Region-dependent Graph Representation Learning on Brain Morphable Meshes

Link to paper: https://openreview.net/pdf?id=J4JWTCq14u

  • Abstract:

We propose a geometric deep learning framework, using a novel mesh-based pooling module called RegionPool, to classify MCI subtypes (EMCI/LMCI) and investigate regional brain morphological changes. Our method shows superior classification capability and reveals that current MCI subtypes fail to identify diverse patterns of cortical atrophy during the MCI stage. The generated class activation maps (CAMs) provide visual evidence supporting our model’s decisions and align with atrophy patterns reported in relevant literature. This approach is important for preventive interventions in slowing down the progression from MCI to Alzheimer’s disease (AD).

  • Methods:

Construction of graphs: A single mesh instance will contain 47,616 vertices, including 32,768 (69%) from the cortical structure and 14,848 (31%) from the subcortical structure.

Model structure: Het-BMAT is built upon the GAT convolution, our proposed RegionPool and a combination of hetero and normal linear layer.
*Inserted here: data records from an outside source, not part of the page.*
-- ==== Sys2Proof/Machine/Engines.lean ====
section
/-! DEFINITION. Machine/Engines: the A slot and the engines (spec/14, R261 to R287; spec/23, R407 to R411): issue checks, starting a
command, placing its pieces, completion. Which command starts or completes next is the agenda's choice (R36). -/

namespace Sys2Proof.Machine

/-! ## Names and endpoints -/

/-- Whether a counter-name word breaks the layout of R267, KIND 10 aside. -/
def nameBad (w : Nat) : Bool :=
  bits w 63 62 == 3 || bits w 61 59 ≥ 6 || bits w 58 56 != 0 || (bits w 63 62 == 0 && bits w 55 9 != 0) ||
  (bits w 63 62 == 2 && bits w 55 0 != 0) || (bits w 63 62 == 1 && bits w 2 0 != 0)

/-- The same for an add or landing counter of a record: ct511 breaks it too. -/
def nameBadRec (w : Nat) : Bool := nameBad w || (bits w 63 62 == 0 && bits w 8 0 == 511)

/-- Why an engine's step stops: a status code, an address to park at (R263, R369), or a walk that met an uncorrectable line (R358). -/
inductive Stop where
  | bad (code : Nat)
  | park (va : Nat)
  | walk (va : Nat)
deriving DecidableEq, Repr

/-- A translation that failed at an address, for a reason (R358). -/
def Stop.ofWalk (va r : Nat) : Stop := if r = 3 then .park va else if r = 8 then .walk va else .bad 0x03

/-- What an engine's step over its endpoints gives. -/
inductive Eres (α : Type) where
  | ok (v : α)
  | stop (e : Stop)

def Eres.bad {α : Type} (code : Nat) : Eres α := .stop (.bad code)
def Eres.park {α : Type} (va : Nat) : Eres α := .stop (.park va)

def Eres.bind {α β : Type} : Eres α → (α → Eres β) → Eres β
  | .ok v, f => f v
  | .stop e, _ => .stop e

def Eres.need {β : Type} (c : Bool) (code : Nat) (k : Eres β) : Eres β := if c then k else .bad code

/-- What a counter name reaches for an add or read (R267, R271). -/
inductive CName where
  | none
  | at_ (c : CtrAt)
  | far (w : List Nat) (va o : Nat)
  | stop (e : Stop)
deriving DecidableEq, Repr

/-- Resolves a counter-name word; `core` owns KIND 00. A counter in an uncorrectable line parks under STRICT (R369). -/
def cname (s : State) (cn asid w need core : Nat) : CName :=
  match bits w 63 62 with
  | 0 => .at_ (.file core (bits w 8 0))
  | 1 =>
    let va := bits w 55 0
    match xlat s cn asid va with
    | .fail r => .stop (.ofWalk va r)
    | .loc pa k rt _ _ _ =>
      if k != kCOUNTER then .stop (.bad 0x05) else if !hasRight rt need then .stop (.bad 0x03)
      else if ctrStrict s asid (.hbm pa) then .stop (.park va) else .at_ (.hbm pa)
    | .win _ lw o _ => if winTgt lw != 2 then .stop (.bad 0x05) else if hasRight (winRights lw) need then .far lw va o else .stop (.bad 0x04)
  | _ => .none

/-- A line of shadow storage (R15, R50). -/
def shadowLine (s : State) (k : Nat) : BitVec 4096 :=
  match spFind s.shadow k with
  | some v => v
  | none => match spFind s.shadowEp k with
    | some e => Config.freeBits 4096 e k
    | none => 0

/-- Bytes of a handle at either level. -/
def hRead (s : State) (cn : Nat) (e : HEnt) (o n : Nat) : List Byte :=
  if e.shadow then (upTo n).map fun i => (shadowLine s (dieOf cn * 65536 + e.banks + (o + i) / 512)).extractLsb' (8 * ((o + i) % 512)) 8
  else spadRead (coreAt s cn) e o n

/-- Writes bytes of a handle at either level. -/
def hWrite (s : State) (cn : Nat) (e : HEnt) (o : Nat) (b : List Byte) : State :=
  if e.shadow then
    b.zipIdx.foldl (fun s (x, i) =>
      let k := dieOf cn * 65536 + e.banks + (o + i) / 512
      { s with shadow := spSet s.shadow k (setBits (shadowLine s k) (8 * ((o + i) % 512)) 8 (x.setWidth 4096)) }) s
  else modCore s cn fun c => spadWrite c e o b
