-- ==== Sys2Proof/Machine/Control.lean ====
section
/-! DEFINITION. Machine/Control: the C slot (spec/09, R163 to R183; tret, R287): branches, calls, loops, waits, ends and control registers. -/

namespace Sys2Proof.Machine

/-- Code address of the bundle being executed. -/
def bundlePc (s : State) : Nat := match s.issue with | some b => b.pc | none => (here s).q.pc

/-- Code words a bundle at an address takes (R141). -/
def wordsAt (c : Core) (a : Nat) : Nat := if c.prog.code[a]? = some 0xFFFF then 25 else 1

/-- The address after the bundle being executed. -/
def bundleNext (s : State) : Nat := match s.issue with | some b => b.pc + b.words | none => (here s).q.pc + wordsAt (here s) (here s).q.pc

/-- Redirects fetch (R163): with `keep`, R38 and R39 still apply to a body end. -/
def redirect (s : State) (target bubble : Nat) (keep : Bool) : State :=
  match s.issue with
  | some b => { s with issue := some { b with redirect := some (target, bubble), noLoop := !keep || b.noLoop } }
  | none => wr s fun c => { c with q := { c.q with pc := target } }

/-- p15 to p8 as a loop operation leaves them (R39). -/
def stagePreds (s : State) (v : BitVec 8) : State :=
  let set := fun (c : Core) => { c with r := { c.r with p := (c.r.p &&& 0xFF#16) ||| (v.setWidth 16 <<< 8) } }
  match s.issue with
  | some b => { s with issue := some { b with stageSet := some v } }
  | none => wr s set

/-- Bubbles of a transfer to b`n` (R312): from its `pbr` or `pbr.s`, while fetch still prefetches there. -/
def bubbleOf (c : Core) (n : Nat) : Nat := match spFind c.r.bprep n with | some a => 4 - (c.q.act - a) | none => 4

/-- A code address in a register, or the fault of R163. -/
def codeAddr (s : State) (v : Word) (f : BitVec 24 → State) : State :=
  if v.toNat ≥ 2 ^ 24 then raise s (slotNow s 11) 0x02 0 0 else f (v.setWidth 24)

/-- Writes a branch target and starts its prefetch (R164), which replaces the target that an earlier one prefetches (R312, log 71). -/
def prepare (s : State) (b : Nat) (v : BitVec 24) : State :=
  wr s fun c => { c with r := { c.r with b := spSet c.r.b b v, bprep := [(b, c.q.act)] } }

/-- Pushes a return address (R166): beyond sixteen held entries the oldest is spilled to h255. -/
def pushReturn (c : Core) (a : Nat) : Core :=
  let d := c.r.depth
  let c := if d < 16 then c else
    spadWrite c (handle c 255) (4 * (d - 16)) (toBytes ((c.r.rstack.getLast?.map BitVec.toNat).getD 0) 4)
  { c with r := { c.r with rstack := (BitVec.ofNat 24 a :: c.r.rstack).take 16, depth := d + 1 } }

/-- `call` (R166). -/
def callOp (p b : Nat) (s : State) : State :=
  guarded s p fun s =>
    let c := here s
    let d := c.r.depth
    match (if d < 16 then none else handleFault (handle c 255) (4 * (d - 16) : Nat) 4) with
    | some f => raise s (slotNow s 11) f 0 0
    | none =>
      let t := (bReg c b).toNat
      match s.issue with
      | some i => { s with issue := some { i with redirect := some (t, bubbleOf c b), calls := some t } }
      | none => wr s fun k => let k' := pushReturn k (bundleNext s); { k' with q := { k'.q with pc := t } }

/-- `ret` (R166). -/
def retOp (p : Nat) (s : State) : State :=
  guarded s p fun s =>
    let c := here s
    let d := c.r.depth
    if d = 0 then raise s (slotNow s 11) 0x0A 0 0 else
    match (if d ≤ 16 then none else handleFault (handle c 255) (4 * (d - 17) : Nat) 4) with
    | some f => raise s (slotNow s 11) f 0 0
    | none =>
      let back := if d ≤ 16 then [] else [BitVec.ofNat 24 (leNat (spadRead c (handle c 255) (4 * (d - 17)) 4))]
      let s := wr s fun k => { k with r := { k.r with rstack := k.r.rstack.drop 1 ++ back, depth := d - 1 } }
      redirect s ((c.r.rstack.headD 0).toNat) (if d ≤ 16 then 2 else 4) false

/-- The active levels once level `i` and those started after it have ended. -/
def endLevels (l : List Nat) (i : Nat) : List Nat := if l.contains i then (l.dropWhile (· != i)).drop 1 else l

/-- Those levels themselves, innermost first. -/
def endedLevels (l : List Nat) (i : Nat) : List Nat := if l.contains i then l.takeWhile (· != i) ++ [i] else []
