def urowsOf (c : Core) (f : Foot) : List Nat :=
  match f.urow with
  | none => []
  | some (m, r) => if (pkMode (mmReg c m)).lw then [r, r + 1] else [r]

/-- Words of a vector operand field. -/
def viewCells (v : Nat) : List (Nat × Nat) := (upTo 128).map (viewWord v)

/-- Whether two operand fields name a word in common. -/
def viewsMeet (a b : Nat) : Bool := viewTile a == viewTile b && ((viewCells a).any fun w => (viewCells b).contains w)

/-- The packed register a pending result writes. -/
def wbQ : WbDest → Option Nat
  | .qbits q _ _ _ => some q
  | .qcomp q _ _ _ => some q
  | _ => none

/-- Whether a P operation reads scales that a pending result writes: under KEEP it takes the companion bytes of its own part (R257,
R258). -/
def keepsScale (c : Core) (f : Foot) (q off len : Nat) : Bool :=
  match f.prow with
  | none => false
  | some (m, _) =>
    let v := pkMode (mmReg c m)
    let lo := 8 * (256 * f.qpart / blkSize v.blk)
    let hi := 8 * ((256 * f.qpart + 255) / blkSize v.blk) + 8
    v.srule == 2 && f.qw.contains q && off < hi && lo < off + len

/-- Whether a pending fixed-latency result is among what a bundle reads (R182). -/
def wbRead (c : Core) (ops : List SlotOp) (d : WbDest) : Bool :=
  match d with
  | .sreg n _ => (liveNames c ops Foot.sr).contains n
  | .pred n _ => (predsRead c ops).contains n
  | .vop x _ => ((liveNames c ops Foot.tr) ++ liveNames c ops (prowsOf c)).any fun v => viewsMeet v x
  | .qbits q .. => (liveNames c ops Foot.qr).contains q
  | .qcomp q off len _ => (liveNames c ops Foot.qr).contains q || (ops.any fun (_, o) => opOn c o && keepsScale c (foot o) q off len)

/-- λ of an operation with a fixed-latency result (R302, R304, R305), on the core before it; none for the rest. -/
def fixedLat (c : Core) (o : Instr) : Option Nat :=
  let fp := fun (n : Nat) => if scrRM c.r.scr then none else some n
  match o with
  | .mul .. | .mulh .. | .mulhu .. => some 3
  | .div _ _ a b | .rem _ _ a b => some (divLatS (sreg c a) (sreg c b))
  | .divu _ _ a b | .remu _ _ a b => some (divLatU (sreg c a) (sreg c b))
  | .fmin .. | .fmax .. | .fabs .. | .fneg .. | .fcmpEq .. | .fcmpLt .. | .fcmpLe .. | .fcmpUn .. => fp 2
  | .fadd .. | .fsub .. | .fmul .. | .fcvtD2l .. | .fcvtL2d .. | .fcvtD2s .. | .fcvtS2d .. => fp 4
  | .fdiv .. => fp 20
  | .fsqrt .. => fp 24
  | .ldsB .. | .ldsH .. | .ldsW .. | .ldsD .. | .vld32 .. | .vld16 .. | .qld .. => some 3
  | .vmov .. | .vsel .. | .vbcast .. | .vperm .. | .vrot .. | .vrev .. | .vaddI .. | .vsubI .. | .vmulI .. | .vminI .. | .vmaxI .. | .vand .. | .vor ..
  | .vxor .. | .vshl .. | .vshr .. | .vsra .. | .vcmpEqI .. | .vcmpLtI .. => some 3
  | .vfma .. => some 5
  | .vrsumF .. | .vrmax .. | .vrmin .. | .vrsumI .. => some 8
  | .vexp2 .. | .vlog2 .. | .vrcp .. | .vrsq .. | .vtanh .. | .vsilu .. => some 10
  | _ =>
    let f := foot o
    if !f.tw.isEmpty then some 4
    else match f.prow with
      | some (m, _) => some (if (pkMode (mmReg c m)).lw then 3 else 2)
      | none => if f.urow.isSome then some 2
        else if f.fp || f.sw.isEmpty && f.pw.isEmpty then none
        else match o.slotClass with
          | some .s => some 1
          | some .l => some 1
          | some .c => if f.pw.isEmpty then some 1 else none
          | _ => none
Region-dependent Pooling on Brain Mesh Surface: The process of mesh simplification and building the mesh hierachies.

  • Experiment & Results

4,072 T1-weighted MRI volumes from the Alzheimer’s Disease Neuroimaging Initiative (ADNI) dataset are used for conducting experiments.
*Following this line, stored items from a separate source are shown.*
/-- Asks a gang's members to stop (R347). -/
def askGang (s : State) (n : Nat) (kind : Nat) : State :=
  match gangAt s n with
  | some g => modGang (askStop s g.cores kind none) n fun g => { g with state := 1 }
  | none => s

/-- The same, so that another gang may be placed (R347, R432). -/
def askGive (s : State) (n kind : Nat) : State := modGang (askGang s n kind) n fun g => { g with giving := true }

/-- Running gangs of a partition that a ready record of priority `P` may push out, lowest priority first, then longest running; where the
turn of a queue `same` begins, those of its own level whose queue's turn has passed as well (R347). -/
def victims (s : State) (part P : Nat) (same : Option Nat) : List (Nat × Gang) :=
  let passed := fun (q : Nat) => (qsOf s q).turn.isNone || (qsOf s q).lapsed
  let l := s.gangs.filter fun (_, g) => g.part == part && mayPreempt s g &&
    (qPrio s g.queue < P || (same.any (fun q => q != g.queue) && !g.filler && qPrio s g.queue == P && passed g.queue))
  (upTo 8).flatMap fun p => (l.filter fun (_, g) => qPrio s g.queue == p).mergeSort fun a b => a.2.at_ ≤ b.2.at_

/-- Whether a gang of another resident context stands in the way, apart from gangs that are to go. -/
def stillBlocks (s : State) (part ctx : Nat) (gone : List Nat) : Bool :=
  match residentOf s part with
  | some o => o != ctx && s.gangs.any fun (m, h) => h.ctx == o && h.placed && h.state == 0 && !gone.contains m
  | none => false

/-- Takes victims until enough cores would be free (R347); `place` finds cores for the record among free ones. -/
def enough (s : State) (part ctx : Nat) (place : List Nat → Option (List Nat)) : List (Nat × Gang) → List Nat → List Nat → Option (List Nat)
  | l, cores, acc =>
    if !stillBlocks s part ctx acc && (place cores.mergeSort).isSome then some acc else
    match l with
    | [] => none
    | (n, g) :: l => enough s part ctx place l (cores ++ g.cores) (acc ++ [n])

/-- Requests pre-emptions for a record or gang that cannot be placed (R347). Gangs of the partition that are being stopped already count as
gone. -/
def preemptFor (s : State) (part ctx key P : Nat) (same : Option Nat) (place : List Nat → Option (List Nat)) : State :=
  let aside := (s.drl.reqs.filter fun r => r.queue != key).flatMap RampReq.cores
  let going := (s.gangs.filter fun (_, g) => g.part == part && g.state == 1).flatMap fun (_, g) => g.cores
  let free := (partCores s part).filter fun n => ((coreAt s n).bind.isNone && !aside.contains n) || going.contains n
  match enough s part ctx place (victims s part P same) free [] with
  | some l => l.foldl (fun s n => askGive s n (if (gangAt s n).any Gang.filler then 4 else 1)) s
  | none => s

/-! ## Starting a gang (R344 step 5) -/

/-- A dispatch of a queue: the first one of its turn starts its quantum, and begins a turn where none of its level has one. A turn that has
not begun, of a queue that has no ready record, passes to the next ready queue, which this one is (R342). -/
def takeTurn (s : State) (q : Nat) : State :=
  let begin_ := fun (s : State) => modQ s q fun x => { x with turn := some (s.dev + 1), lapsed := false }
  if (qsOf s q).turn == some 0 then begin_ s
  else if qFiller s q then s
  else match lastTurn s (qPart s q) (qPrio s q) with
    | none => begin_ s
    | some (h, true) => begin_ (modQ s h fun x => { x with turn := none, lapsed := false })
    | some (h, false) =>
      if (qsOf s h).turn == some 0 && !(readyQs s (qPart s q)).contains h then begin_ (modQ s h fun x => { x with turn := none }) else s

/-- The bindings of a gang's members, in the order of their coordinates. -/
def bindsOf (g asid part : Nat) (ls : List Level) (pw : Nat × Bool) (filler : Bool) : List Bind :=
  (coordsOf (spatial ls)).zipIdx.map fun (co, i) => ⟨g, i, asid, part, co, gangSize ls, pw.1, pw.2, filler⟩

/-- The loader steps on every member; none where a planned handle finds no place. -/
def startMembers (s : State) (img : Image) (ls : List Level) (chk : Bool) (arg : Word) : List (Nat × Bind) → Option State
  | [] => some s
  | (n, b) :: l => match startMember s n b img ls chk arg with
    | some s => startMembers s img ls chk arg l
    | none => none

/-- Every member of a gang that has not retired traps at load (R144, R434). -/
def trapAll (s : State) (cores : List Nat) (cause dx slot : Nat) : State :=
  (cores.filter fun n => !(coreAt s n).q.retired).foldl (fun s n =>
    takeTrap (modCore s n reissue) n ⟨cause, 0, slot, 0, 0xFFFFFFFF, dx, 0, 0⟩ true none) s

/-- The slots a gang's shape needs in all. -/
def gangSlots (s : State) (ls : List Level) (pc : Nat) : Nat := gangSize ls * slotsPer s pc

/- Checking the dictionary decodes bundles (see Decode). -/
noncomputable section

/-- The dictionary load (R144): a failing entry traps every member. -/
def dictLoad (s : State) (cores : List Nat) : State :=
  match cores with
  | [] => s
  | n :: _ => match dictFault (coreAt s n) 0 (coreAt s n).prog.dict with
    | some (dx, f, i) => trapAll s cores f dx i
    | none => s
During the experiment, we made the following observations: Firstly, we found that morphological changes occurring in the subcortical structures play a more critical role in the classification process. Secondly, it was noted that empirically derived MCI may not adequately capture the heterogeneity of cortical atrophy at the MCI stage. And finally, there was a significant involvement of the amygdala, left putamen, and left thalamus in the classification, indicating a remarkable asymmetry in the class activation maps (with left lateralization).

  • Conclusion:

Het-BMAT together with RegionPool demonstrates a superior MCI subtype classification capability using only geometric information.

Revealing the limitation of using a single neuropsychological score to capture the heterogeneous patterns of cortical atrophy at the MCI stage.

The CAMs) indicate the left lateralization of brain atrophy during the process of AD and are consistent with the morphological changes reported in the related literature.